WORK TO COMPLETE: Every line from the one containing "i => i.wellFormed" to the end of the records below, written out word for word, is the whole answer.
**** DATASET ****
-- ==== Sys2Proof/WellFormed.lean ====
section
/-! DEFINITION. Well-formed commands, parameters and host-script lines. -/

namespace Sys2Proof

/-- A command word has no register, immediate or mode field (30_encoding R90), so every command is
well formed; the match names each one so that a new command cannot slip past. -/
def Instr.wellFormed : Instr → Bool
  | .nop | .configure | .gfMul | .gfDiv | .gfExp | .gfLog
  | .polyScale | .polyAdd | .polyMul | .polyEval
  | .genPoly | .encode | .load | .syndrome | .forneySyn | .bm | .chien
  | .correct | .verify | .decode => true

/-- A table of primitive-polynomial constants has one entry for each m = 2 to 16, and entry m is a
polynomial of degree m: its bit m is set and no bit above it (00_scope R8, R9). -/
def Params.wellFormed (p : Params) : Bool :=
  p.primTable.length == 15 &&
  p.primTable.zipIdx.all fun (c, i) => 2 ^ (i + 2) ≤ c && c < 2 ^ (i + 3)

/-- A host move the spec's host table allows (70 R287): a bus access breaks none of the rules of
20_memory R63. -/
def HostOp.wellFormed : HostOp → Bool
  | .write a size _ => (locate a size).isSome
  | .read a size _ => (locate a size).isSome
  | .poll a _ _ => (locate a 4).isSome
  | .waitIrq | .rst _ => true

/-- A script line names existing registers and entries only (30_encoding R97, R98). -/
def Pseudo.wellFormed : Pseudo → Bool
  | .wr off _ | .rd off | .rdTo off _ | .poll off _ _ | .expect off _ => (locate off 4).isSome
  | .cmd i | .run i => i.wellFormed
  | .wait | .ack => true
  | .sym b i _ => i < b.depth
  | .erase i => i < Buf.inp.depth
  | .loadSyms b vs => vs.length ≤ b.depth

end Sys2Proof
end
****
SOLUTION:
  | .cmd i | .run i => i.wellFormed
  | .wait | .ack => true
  | .sym b i _ => i < b.depth
  | .erase i => i < Buf.inp.depth
  | .loadSyms b vs => vs.length ≤ b.depth

end Sys2Proof
end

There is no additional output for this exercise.